[Exercise aim]
Your task is to copy the lines of the data below from the line holding "s.doms := rfl" through the line holding "s.power := rfl", inclusive, exactly and with nothing added.

[Collected data entries]
============
/-! ### Correction (R245) -/

/-- Partition whose clusters include one. -/
def partOfCluster (s : State) (c : Nat) : Option Nat := (s.parts.find? fun p => p.2.used && p.2.clusters.contains c).map (·.1)

def idleAccount (s : State) (dom : Nat) : Nat :=
  if dom < 256 then (match partOfCluster s dom with | some p => partAccount p | none => firmwareAccount) else firmwareAccount

/-- The account with the largest part, the lowest number among equals; the table is in ascending order. -/
def largestPart (l : Tab Nat) : Nat :=
  (l.foldl (fun (a : Nat × Nat) p => if a.2 < p.2 then p else a) (0, 0)).1

/-- Residuals: D × part ÷ E truncated toward zero, what is left over to the largest. -/
def residuals (d : Int) (e : Nat) (l : Tab Nat) : List (Nat × Nat × Int) :=
  let r0 := l.map fun p => (p.1, p.2, (d * p.2).tdiv e)
  let left := d - r0.foldl (fun a p => a + p.2.2) 0
  r0.map fun p => if p.1 = largestPart l then (p.1, p.2.1, p.2.2 + left) else p

def correctDom (s : State) (dom m : Nat) : State :=
  let x := s.dom dom
  let d : Int := m - x.e
  let s1 := if x.e = 0 then
      let a := idleAccount s dom
      s.setAcct a { s.acct a with acct := (s.acct a).acct + d }
    else (residuals d x.e x.part).foldl (fun y p =>
      let a := y.acct p.1
      let y1 := y.setAcct p.1 { a with acct := a.acct + p.2.2, meas := a.meas + p.2.1 + p.2.2 }
      if p.1 < 0x10000 then let c := y1.ctx p.1; y1.setCtx p.1 { c with level := c.level - p.2.2 } else y1) s
  let cf := if x.e = 0 then x.cf else min 0x2000 (max 0x0800 ((2 * x.cf * m + x.e) / (2 * x.e)))
  s1.setDom dom { x with cf, e := 0, part := [], integral := x.integral + (m - x.read), read := 0, before := x.part.map (·.1) }

/-! ### Operating points (R255-R257) -/

/-- Highest permitted point at or below p, else the lowest permitted. -/
def permittedAt (allow : BitVec 16) (p : Nat) : Nat :=
  match ((List.range 16).filter fun n => decide (n ≤ p) && allow.getLsbD n).getLast? with
  | some n => n
  | none => ((List.range 16).find? fun n => allow.getLsbD n).getD p

/-- Point toward which the controller moves the island. -/
def Island.target (i : Island) : Nat := if i.limit < i.req then permittedAt i.allow i.limit else permittedAt i.allow i.req

/-- Rail and trim of a point (R255). -/
def Island.supply (i : Island) (isl p : Nat) : Island := { i with rail := pointRail p, trim := Config.trim isl p % 11 }

/-- A change of point starts where none is under way; a raise sets rail and trim first (R257). -/
def movePoint (s : State) (isl : Nat) : State :=
  let i := s.island isl
  if i.changing || i.target == i.cur then s
  else
    let j := { i with changing := true, goal := i.target }
    (s.setIsland isl (if i.cur < i.target then j.supply isl i.target else j)).post [.pointChangeComplete isl]

/-- POINT_CHANGE_COMPLETE: the new clock takes effect, which completes a raise; after a lowering the new rail and trim follow it, and complete
the change (R257). -/
def execPointChangeComplete (isl : Nat) (s : State) : Result :=
  .next (let i := s.island isl
    if !i.changing then s
    else if i.cur < i.goal then movePoint (s.setIsland isl { i with cur := i.goal, changing := false }) isl
    else if i.goal < i.cur then (s.setIsland isl { i with cur := i.goal }).post [.pointChangeComplete isl]
    else movePoint (s.setIsland isl { i.supply isl i.goal with changing := false }) isl)

/-- A write of a point register (R256): REQ alone is written, and only to a permitted point; clusters outside the VD's partition
ignore it. -/
def pointWrite (s : State) (vd cluster val : Nat) : State :=
  let i := s.island cluster
  let mine := match (s.vd vd).part with | some p => (s.part p).clusters.contains cluster | none => false
  if mine && i.allow.getLsbD (val % 16) then movePoint (s.setIsland cluster { i with req := val % 16 }) cluster else s

/-- POINT_REQUEST. -/
def execPointRequest (vd cluster val : Nat) (s : State) : Result := .next (pointWrite s vd cluster val)

/-! ### The sustained limit (R258) -/

/-- Largest deficit of a partition's queues. -/
def partDeficit (s : State) (part : Nat) : Nat := (queuesOfPart s part).foldl (fun a k => max a (s.queue k).deficit) 0

/-- An island with a clock, which alone has correction intervals. -/
def State.clocked (s : State) (c : Nat) : Bool := (s.island c).state == .enabled || (s.island c).state == .marked
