-- ==== Sys2Proof/Machine/Fabric.lean ====
section
/-! DEFINITION. Fabric events: flits received, NAKs, replays, lane repair, a port that goes down, requests of peers (13 R365-R369). -/

namespace Sys2Proof.Machine

/-- Requests that waited for a port to take their flits are served again (log 52). -/
def wakePeers (s : State) : State :=
  State.post { s with msc := { s.msc with waiting := Tab.erase 17 s.msc.waiting } } ((Tab.get [] s.msc.waiting 17).flatMap (retryRequest s))

/-- A request in flight goes out through the port. -/
def usesPort (s : State) (n pa : Nat) : Bool := isPeer pa && upPort s (peerOf pa) == some n

/-- PORT_DOWN (R368): every context with a request outstanding through the port stops with LINK_LOST, and its requests end. -/
def portDown (s : State) (n : Nat) : State :=
  let hit (pa : Nat) : Bool := usesPort s n pa
  let who := (s.flight.reqs.filter fun r => hit r.pa).map (·.ctx) ++ (s.flight.stores.filter fun x => !x.stage && hit x.pa).map (·.ctx)
    ++ (s.flight.atoms.filter fun a => !a.stage && a.parts.any fun p => hit p.addr).map (·.ctx)
  let s1 := faultContexts (s.setPort n (s.port n).goDown) (dedup who) (gradeC 0x0F0) 0
  wakePeers (endRequests s1 (fun _ => true) hit)

/-- A lane failure, and what a port that goes down by it brings. -/
def chargeLane (s : State) (n laneBad : Nat) : State :=
  if laneBad = 0 then s
  else
    let was := s
    let r := laneFailure s n (laneBad - 1)
    if r.2 then portDown (r.1.setPort n (was.port n)) n else r.1

/-- Reserved TYPE or a nonzero zero field (R366). -/
def flitBad (f : Flit) : Bool := decide (7 ≤ f.type) || field f.header 30 34 != 0

/-- The intact, in-order flit is delivered. -/
def deliverFlit (s : State) (n : Nat) (f : Flit) : State :=
  let p := s.port n
  let s1 := s.setPort n { p with expect := (p.expect + 1) % 4096, naked := false, delivered := f :: p.delivered }
  if f.type = 5 then
    s1.post [.budgetMessage (field f.payload 0 8) (field f.payload 8 32) (field f.payload 40 16) (field f.payload 56 8) (field f.payload 64 16)]
  else s1

/-- What an acknowledgement brings: a repair that waited for the replay, new flits, requests that waited for room. -/
def afterAck (s : State) (n : Nat) : State :=
  let s1 := settlePending s n
  wakePeers (pump n ((s1.port n).out.length + 1) s1)

/-- FLIT_RECEIVE: bytes 0 to 7, 8 to 251 and 252 to 255 as received; `laneBad` 0, or the number of the lane whose check fails as well, plus 1. -/
def execFlitReceive (port header payload crc laneBad : Nat) (s : State) : Result :=
  .next (let p := s.port port
    let f : Flit := { header, payload }
    if p.state = .down ∨ p.freezing then s
    else if crc ≠ f.crc then
      let s1 := chargeLane s port laneBad
      if p.naked ∨ (s1.port port).state = .down then s1 else sendNak s1 port
    else if flitBad f then (if p.naked then s else sendNak s port)
    else
      let s1 := afterAck (s.setPort port (p.acked f.ack)) port
      if f.type = 0 then s1
      else if f.type = 4 then s1.post [.nak port f.seq 0]
      else if f.seq = p.expect then deliverFlit s1 port f
      else if p.naked ∨ (p.expect + 4096 - f.seq) % 4096 ≤ 1024 then s1
      else sendNak s1 port)

/-- NAK: what stands before the expected SEQ is acknowledged, the rest is sent again; in PENDING a failure on the triggering lane freezes
transmit first (R366, R367). -/
def execNak (port seq laneBad : Nat) (s : State) : Result :=
  .next (let p := s.port port
    if p.state = .down then s
    else
      let s1 := s.setPort port (p.acked ((seq + 4095) % 4096))
      if p.freezing then s1
      else if p.state = .pending ∧ laneBad ≠ 0 ∧ p.bad = some (laneBad - 1) then
        s1.setPort port { s1.port port with freezing := true, replaying := (s1.port port).replay.length }
      else
        let s2 := chargeLane s1 port laneBad
        if (s2.port port).freezing then s2.setPort port { s2.port port with replaying := (s2.port port).replay.length }
        else if (s2.port port).state = .down then s2
        else replayFlits s2 port)

/-- ACK_TIMEOUT: no ACK for 1 µs. -/
def execAckTimeout (port : Nat) (s : State) : Result :=
  .next (let p := s.port port
    if p.state = .down ∨ p.freezing then s else replayFlits s port)

/-- FREEZE_END: the spare lane is in place; a replay starts again from the oldest unacknowledged flit, else new flits follow. -/
def execFreezeEnd (port : Nat) (s : State) : Result :=
  .next (let p := s.port port
    if !p.freezing then s
    else
      let s1 := s.setPort port { p with state := .spared, freezing := false }
      wakePeers (if p.replaying = 0 then pump port (p.out.length + 1) s1 else replayFlits s1 port))

/-- FREEZE_TIMEOUT: longer than 2 µs. -/
def execFreezeTimeout (port : Nat) (s : State) : Result :=
  .next (if (s.port port).freezing then portDown s port else s)

/-- Account of a peer request's work and response: the VD account of the frame's owner (09 R243). DESIGN CHOICE (log 84):
where the owner is no VD, the partition account for 0xFFFE and the firmware account for 0 and 0xFFFF. -/
def frameAccount (s : State) (pa : Nat) : Nat :=
  let o := s.ownerOf (pa / 4096)
  if o.owner = 0xFFFE then partAccount o.part else if o.owner = 0 ∨ 64 < o.owner then firmwareAccount else vdAccount (o.owner - 1)

/-- What `write` says of a peer's request: bit 8 set, an atomic, with AOP in bits 3:0, the width in bit 4, RMODE in bits 7:5, SAT in bit 9 and
AFADD's entry from bit 10 on. -/
def peerAtom (write : Nat) : AtomOp :=
  { aop := field write 0 4, w64 := write.testBit 4, rmode := field write 5 3, sat := write.testBit 9, fmt := BitVec.ofNat 32 (field write 10 32) }

/-- A peer's request at its home slice: the state after it and what it returns. `write` 0 is a read of the 128-byte line; with bit 8 it is an atomic,
whose operand is bits 63:0 of `val` and whose comparison bits 127:64 (06 R163); else a write of that many bytes. A 64-bit store at a kick word
is a kick, whichever package makes it (12 R334). -/
def servePeer (s : State) (pa write val : Nat) : State × Nat :=
  if write = 0 then (s, s.readNat pa 128)
  else if write.testBit 8 then
    let op := peerAtom write
    let p : AtomPart := { who := default, va := pa, addr := pa, s := BitVec.ofNat 64 val, cmp := BitVec.ofNat 64 (val / 2^64) }
    let r := atomFold op [p] AtomPart.addr s.mem
    let x := { s with mem := r.1 }
    (if op.w64 then r.2.2.foldl (fun y m => storeKick y m.1 m.2) x else x, (r.2.1.map (·.2)).headD 0)
  else
    let n := min write (128 - pa % 128)
    let x := s.writeBytes pa (leBytes val n)
    (if n = 8 then storeKick x pa (val % 2^64) else x, 0)

/-- FABRIC_REQUEST: a peer's request, mapped by the import table and checked against that owner (R369); `servePeer` says what it does. The
response leaves as one flit, charged as the owner's (09 R243). -/
def execFabricRequest (port pkg vd addr write val : Nat) (s : State) : Result :=
  .next (let o := Tab.get 0 s.fabric.imports (64 * pkg + vd)
    let pa := if write = 0 then addr / 128 * 128 else addr
    let acct := if usable pa then frameAccount s pa else firmwareAccount
    let answer (x : State) (e : Bool) (d : Nat) : State :=
      sendFlit { x with fabric := { x.fabric with answer := some (e, BitVec.ofNat 1024 d) } } port 3 d acct
    if (s.port port).state = .down then s
    else if o = 0 ∨ usable pa = false then answer s true 0
    else
      let r := sliceAccess s { pa, kind := if write = 0 then 0 else if write.testBit 8 then 2 else 1, vd := if o ≤ 64 then o - 1 else 0, acct, asOwner := o }
      match r.2 with
      | .ok => let q := servePeer r.1 pa write val; answer q.1 false q.2
      | _ => answer r.1 true 0)

end Sys2Proof.Machine
end

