/-- Rounds of layout and emission: the lines found in error are left out of the next layout, until a round finds no other. -/
def rounds (bases : Text → Nat) (lines : List (Option Line)) : Nat → List Nat → Asm
  | 0, _ => { errors := [0] }
  | f + 1, bad =>
    match settle bases bad lines (lines.length + 2) [] with
    | some tab =>
      let m := emitAll bases tab bad 1 lines {}
      if m.errors == bad then m else rounds bases lines f m.errors
    | none => { errors := [0] }

/-- A source file assembled with its sections at `bases`: lines end with LF (R385). A file whose labels never settle is in error at line 0. -/
def assemble (bases : Text → Nat) (source : Text) : Asm :=
  let lines := (cut 10 source).map lineOf
  rounds bases lines (lines.length + 2) []

/-- The bytes of one section. -/
def Asm.bytes (m : Asm) (sect : Text) : List Byte := (m.chunks.filter (·.1 == sect)).flatMap (·.2)

/-- The X and W bits of the pages that the loader maps a section to: an x section X = 1 and W = 0, a w section W = 1 and X = 0,
another section neither (R394). -/
def Sect.pageXW (s : Sect) : Bool × Bool := (s.exec, s.writable)

end Sys2Proof.Renvas
end

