/-- The convoy does not wait for the spills of a trap entry (02 R49). -/
def Clear (s : State) : Prop := ∀ ks a, (s.convoy s.cur).hold ≠ .trapSpill ks a

/-- Address of a displacement of w bits, in words, modulo 2^64 (14 R382). -/
def target (pc w d : Nat) : Nat := (BitVec.ofNat 64 pc + 4 * (BitVec.ofNat w d).signExtend 64).toNat

/-- The BRG condition (14 R380). -/
def brgTrue (c : Nat) (y : DWord) : Bool :=
  match c with
  | 0 => y == 0
  | 1 => !(y == 0)
  | 2 => decide (y.toInt < 0)
  | _ => decide (0 ≤ y.toInt)

/-- Next address of a member under a branch (15 R411, R412; 16 R448, R449; 17 R480). -/
def nextAddress (s : State) : Instr → Option (Nat → Nat)
  | .br q n d => some fun x => if (s.thread x).pred q = (n == 1) then (s.convoy s.cur).pc + 4 else target (s.convoy s.cur).pc 21 d
  | .brg a c d => some fun _ =>
      if brgTrue c (s.g s.cur a) then target (s.convoy s.cur).pc 17 d else (s.convoy s.cur).pc + 4
  | .call d => some fun _ => target (s.convoy s.cur).pc 21 d
  | .jmp a => some fun x => ((s.thread x).reg a).toNat
  | .ret => some fun x => ((s.thread x).reg 63).toNat
  | _ => none

def isCall : Instr → Bool | .call _ => true | _ => false
def fromRegister : Instr → Bool | .jmp _ => true | .ret => true | _ => false

/-- A target from a register is usable (14 R372). -/
abbrev Usable (a : Nat) : Prop := a % 4 = 0 ∧ a < 2^57

/-- Size of the group of members with next address `a` (02 R47). -/
def groupSize (s : State) (f : Nat → Nat) (a : Nat) : Nat := ((members s).filter fun x => f x == a).length

/-- `l` lists in ascending order the addresses of the groups of most members (02 R47). -/
def Largest (s : State) (f : Nat → Nat) (l : List Nat) : Prop :=
  l.Pairwise (· < ·) ∧ ∀ a, a ∈ l ↔ (∃ x ∈ members s, f x = a) ∧ ∀ y ∈ members s, groupSize s f (f y) ≤ groupSize s f a

/-- PathTie (02 R47). -/
def tie (s : State) : Nat :=
  ((crew s).seed ^^^ BitVec.ofNat 64 (s.convoy s.cur).pc ^^^
    BitVec.ofNat 64 (laneMask ((s.convoy s.cur).members.map (·.1)) * 2^32)).cpop.toNat

/-- Return address of ERET (10 R286). -/
def returnTo (t : Thread) (skip : Bool) : Nat :=
  (t.trpc + if skip then (if t.len8 then 8 else 4) else 0).toNat

/-- Common frame of an instruction that moves threads: memories are as they were, and every thread of another convoy. -/
structure Still (s t : State) : Prop where
  memory : ∀ a, Tab.get 0 t.mem a = Tab.get 0 s.mem a
  stage : ∀ a, Tab.get 0 t.stage a = Tab.get 0 s.stage a
  acc : ∀ a, Tab.get 0 t.acc a = Tab.get 0 s.acc a
  ob : ∀ a, Tab.get 0 t.ob a = Tab.get 0 s.ob a
  others : ∀ x, x ∉ members s → t.thread x = s.thread x

/-- The cross-lane instructions of 02 R59 among the lane instructions. -/
def crossLane : Instr → Bool
  | .shfl _ _ _ _ _ => true
  | .vote _ _ _ _ => true
  | .scan _ _ _ _ _ => true
  | .scanFadd _ _ _ _ => true
  | .red _ _ _ _ => true
  | .redFadd _ _ _ => true
  | _ => false

/-- Cause of an instruction that is an exception, and the code it carries (15 R423, 17 R499). -/
def softwareTrap : Instr → Option (Nat × Nat)
  | .trap c => some (0x090, c)
  | .brk => some (0x0A0, 0)
  | _ => none

/-! ### Fetching -/

/-- Bytes of memory as a number, little-endian. -/
def lineAt (s : State) (a n : Nat) : Nat := leNat (Tab.getRun 0 s.mem a n)

/-- The core TLB of convoy k maps a virtual address for a fetch, and `w` is the word fetched there, after which the state is `t` (07 R209; 14 R371): what
the instruction path holds, where memory has the same word or the path may keep an older one; else the word that the slice serves. -/
def FetchReads (src : FaultRec) (s t : State) (k va w : Nat) : Prop :=
  let c := s.convoy k
  let n := (s.crew c.crew).ctx
  va < 2^57 ∧ ∃ e pa, tlbFind (s.core c.core).tlb n (s.ctx n).vd va = some e ∧ entryOutcome e va false true = .ok pa ∧
    ((pathWord (s.core c.core) n va = some w ∧ (w = lineAt s pa 4 ∨ Config.fetchOld n va w (lineAt s pa 4) = true) ∧ t = s) ∨
     ((∀ old, pathWord (s.core c.core) n va = some old → old ≠ lineAt s pa 4 ∧ Config.fetchOld n va old (lineAt s pa 4) = false) ∧ usable pa = true ∧
      let r := sliceAccess s { pa, vd := (s.ctx n).vd, acct := n, crew := c.crew, ctx := [n], core := some c.core, free := true, src }
      r.2 = .ok ∧ w = lineAt r.1 pa 4 ∧ t = pathSet r.1 c.core n va w))
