/-! ### setProc -/

@[simp] theorem State.setProc_due (s : State) (k : Nat) (x : FwProc) : (s.setProc k x).due = s.due := rfl
@[simp] theorem State.setProc_issue (s : State) (k : Nat) (x : FwProc) : (s.setProc k x).issue = s.issue := rfl
@[simp] theorem State.setProc_barBytes (s : State) (k : Nat) (x : FwProc) : (s.setProc k x).barBytes = s.barBytes := rfl
@[simp] theorem State.setProc_cur (s : State) (k : Nat) (x : FwProc) : (s.setProc k x).cur = s.cur := rfl
@[simp] theorem State.setProc_fwIssue (s : State) (k : Nat) (x : FwProc) : (s.setProc k x).fwIssue = s.fwIssue := rfl
@[simp] theorem State.setProc_turn (s : State) (k : Nat) (x : FwProc) : (s.setProc k x).turn = s.turn := rfl
@[simp] theorem State.setProc_fresh (s : State) (k : Nat) (x : FwProc) : (s.setProc k x).fresh = s.fresh := rfl
@[simp] theorem State.setProc_threads (s : State) (k : Nat) (x : FwProc) : (s.setProc k x).threads = s.threads := rfl
@[simp] theorem State.setProc_convoys (s : State) (k : Nat) (x : FwProc) : (s.setProc k x).convoys = s.convoys := rfl
@[simp] theorem State.setProc_words (s : State) (k : Nat) (x : FwProc) : (s.setProc k x).words = s.words := rfl
@[simp] theorem State.setProc_laybys (s : State) (k : Nat) (x : FwProc) : (s.setProc k x).laybys = s.laybys := rfl
@[simp] theorem State.setProc_crews (s : State) (k : Nat) (x : FwProc) : (s.setProc k x).crews = s.crews := rfl
@[simp] theorem State.setProc_runs (s : State) (k : Nat) (x : FwProc) : (s.setProc k x).runs = s.runs := rfl
@[simp] theorem State.setProc_cores (s : State) (k : Nat) (x : FwProc) : (s.setProc k x).cores = s.cores := rfl
@[simp] theorem State.setProc_islands (s : State) (k : Nat) (x : FwProc) : (s.setProc k x).islands = s.islands := rfl
@[simp] theorem State.setProc_doms (s : State) (k : Nat) (x : FwProc) : (s.setProc k x).doms = s.doms := rfl
@[simp] theorem State.setProc_accts (s : State) (k : Nat) (x : FwProc) : (s.setProc k x).accts = s.accts := rfl
@[simp] theorem State.setProc_mem (s : State) (k : Nat) (x : FwProc) : (s.setProc k x).mem = s.mem := rfl
@[simp] theorem State.setProc_stage (s : State) (k : Nat) (x : FwProc) : (s.setProc k x).stage = s.stage := rfl
@[simp] theorem State.setProc_acc (s : State) (k : Nat) (x : FwProc) : (s.setProc k x).acc = s.acc := rfl
@[simp] theorem State.setProc_ob (s : State) (k : Nat) (x : FwProc) : (s.setProc k x).ob = s.ob := rfl
@[simp] theorem State.setProc_flight (s : State) (k : Nat) (x : FwProc) : (s.setProc k x).flight = s.flight := rfl
@[simp] theorem State.setProc_msc (s : State) (k : Nat) (x : FwProc) : (s.setProc k x).msc = s.msc := rfl
@[simp] theorem State.setProc_sealing (s : State) (k : Nat) (x : FwProc) : (s.setProc k x).sealing = s.sealing := rfl
@[simp] theorem State.setProc_hbm (s : State) (k : Nat) (x : FwProc) : (s.setProc k x).hbm = s.hbm := rfl
@[simp] theorem State.setProc_scrub (s : State) (k : Nat) (x : FwProc) : (s.setProc k x).scrub = s.scrub := rfl
@[simp] theorem State.setProc_ctxs (s : State) (k : Nat) (x : FwProc) : (s.setProc k x).ctxs = s.ctxs := rfl
@[simp] theorem State.setProc_parts (s : State) (k : Nat) (x : FwProc) : (s.setProc k x).parts = s.parts := rfl
@[simp] theorem State.setProc_vds (s : State) (k : Nat) (x : FwProc) : (s.setProc k x).vds = s.vds := rfl
@[simp] theorem State.setProc_queues (s : State) (k : Nat) (x : FwProc) : (s.setProc k x).queues = s.queues := rfl
@[simp] theorem State.setProc_host (s : State) (k : Nat) (x : FwProc) : (s.setProc k x).host = s.host := rfl
@[simp] theorem State.setProc_power (s : State) (k : Nat) (x : FwProc) : (s.setProc k x).power = s.power := rfl
@[simp] theorem State.setProc_fabric (s : State) (k : Nat) (x : FwProc) : (s.setProc k x).fabric = s.fabric := rfl
@[simp] theorem State.setProc_fw (s : State) (k : Nat) (x : FwProc) : (s.setProc k x).fw = Tab.set {} k x s.fw := rfl
@[simp] theorem State.setProc_sec (s : State) (k : Nat) (x : FwProc) : (s.setProc k x).sec = s.sec := rfl
@[simp] theorem State.setProc_thread (s : State) (k j : Nat) (x : FwProc) : (s.setProc k x).thread j = s.thread j := rfl
@[simp] theorem State.setProc_convoy (s : State) (k j : Nat) (x : FwProc) : (s.setProc k x).convoy j = s.convoy j := rfl
@[simp] theorem State.setProc_crew (s : State) (k j : Nat) (x : FwProc) : (s.setProc k x).crew j = s.crew j := rfl
@[simp] theorem State.setProc_run (s : State) (k j : Nat) (x : FwProc) : (s.setProc k x).run j = s.run j := rfl
@[simp] theorem State.setProc_core (s : State) (k j : Nat) (x : FwProc) : (s.setProc k x).core j = s.core j := rfl
@[simp] theorem State.setProc_island (s : State) (k j : Nat) (x : FwProc) : (s.setProc k x).island j = s.island j := rfl
@[simp] theorem State.setProc_dom (s : State) (k j : Nat) (x : FwProc) : (s.setProc k x).dom j = s.dom j := rfl
@[simp] theorem State.setProc_acct (s : State) (k j : Nat) (x : FwProc) : (s.setProc k x).acct j = s.acct j := rfl
@[simp] theorem State.setProc_ctx (s : State) (k j : Nat) (x : FwProc) : (s.setProc k x).ctx j = s.ctx j := rfl
@[simp] theorem State.setProc_part (s : State) (k j : Nat) (x : FwProc) : (s.setProc k x).part j = s.part j := rfl
@[simp] theorem State.setProc_vd (s : State) (k j : Nat) (x : FwProc) : (s.setProc k x).vd j = s.vd j := rfl
@[simp] theorem State.setProc_queue (s : State) (k j : Nat) (x : FwProc) : (s.setProc k x).queue j = s.queue j := rfl
@[simp] theorem State.setProc_pchan (s : State) (k j : Nat) (x : FwProc) : (s.setProc k x).pchan j = s.pchan j := rfl
@[simp] theorem State.setProc_proc_self (s : State) (k : Nat) (x : FwProc) : (s.setProc k x).proc k = x := Tab.get_set_self ..
theorem State.setProc_proc_ne (s : State) (k j : Nat) (x : FwProc) (h : j ≠ k) : (s.setProc k x).proc j = s.proc j := Tab.get_set_ne _ _ _ _ _ h
theorem State.setProc_proc (s : State) (k j : Nat) (x : FwProc) : (s.setProc k x).proc j = if j = k then x else s.proc j := Tab.get_set ..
============
[Written reply]
@[simp] theorem State.setProc_doms (s : State) (k : Nat) (x : FwProc) : (s.setProc k x).doms = s.doms := rfl
@[simp] theorem State.setProc_accts (s : State) (k : Nat) (x : FwProc) : (s.setProc k x).accts = s.accts := rfl
@[simp] theorem State.setProc_mem (s : State) (k : Nat) (x : FwProc) : (s.setProc k x).mem = s.mem := rfl
@[simp] theorem State.setProc_stage (s : State) (k : Nat) (x : FwProc) : (s.setProc k x).stage = s.stage := rfl
@[simp] theorem State.setProc_acc (s : State) (k : Nat) (x : FwProc) : (s.setProc k x).acc = s.acc := rfl
@[simp] theorem State.setProc_ob (s : State) (k : Nat) (x : FwProc) : (s.setProc k x).ob = s.ob := rfl
@[simp] theorem State.setProc_flight (s : State) (k : Nat) (x : FwProc) : (s.setProc k x).flight = s.flight := rfl
@[simp] theorem State.setProc_msc (s : State) (k : Nat) (x : FwProc) : (s.setProc k x).msc = s.msc := rfl
@[simp] theorem State.setProc_sealing (s : State) (k : Nat) (x : FwProc) : (s.setProc k x).sealing = s.sealing := rfl
@[simp] theorem State.setProc_hbm (s : State) (k : Nat) (x : FwProc) : (s.setProc k x).hbm = s.hbm := rfl
@[simp] theorem State.setProc_scrub (s : State) (k : Nat) (x : FwProc) : (s.setProc k x).scrub = s.scrub := rfl
@[simp] theorem State.setProc_ctxs (s : State) (k : Nat) (x : FwProc) : (s.setProc k x).ctxs = s.ctxs := rfl
@[simp] theorem State.setProc_parts (s : State) (k : Nat) (x : FwProc) : (s.setProc k x).parts = s.parts := rfl
@[simp] theorem State.setProc_vds (s : State) (k : Nat) (x : FwProc) : (s.setProc k x).vds = s.vds := rfl
@[simp] theorem State.setProc_queues (s : State) (k : Nat) (x : FwProc) : (s.setProc k x).queues = s.queues := rfl
@[simp] theorem State.setProc_host (s : State) (k : Nat) (x : FwProc) : (s.setProc k x).host = s.host := rfl
@[simp] theorem State.setProc_power (s : State) (k : Nat) (x : FwProc) : (s.setProc k x).power = s.power := rfl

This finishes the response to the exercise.